Data in this exercise:
-- ==== Sys2Proof/WellFormed.lean ====
section
/-! DEFINITION. Which terms of the syntax are commands. The types carry every check of spec/30_encoding.md R86 but one:
a CSRW names a control register that commands may write (spec/10_state.md R27, spec/49_control.md R291). -/

namespace Sys2Proof

/-- The control registers a command may write: STATUS, DPCHAR, FMTCTL, FMTWIDTH, FMTPREC (10_state R27). -/
def Csr.writable : Csr → Bool
  | .status | .dpchar | .fmtctl | .fmtwidth | .fmtprec => true
  | .cfg | .fault | .fcmd | .faddr => false

/-- A command is well formed when its word passes the decode checks of 30_encoding R86. -/
def Instr.wellFormed : Instr → Bool
  | .csrw c _ => c.writable
  | _ => true

end Sys2Proof
end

Task objective: Whenever the word "commands" appears in a line of the listing, report that line.

Finished task:
/-! DEFINITION. Which terms of the syntax are commands. The types carry every check of spec/30_encoding.md R86 but one:
a CSRW names a control register that commands may write (spec/10_state.md R27, spec/49_control.md R291). -/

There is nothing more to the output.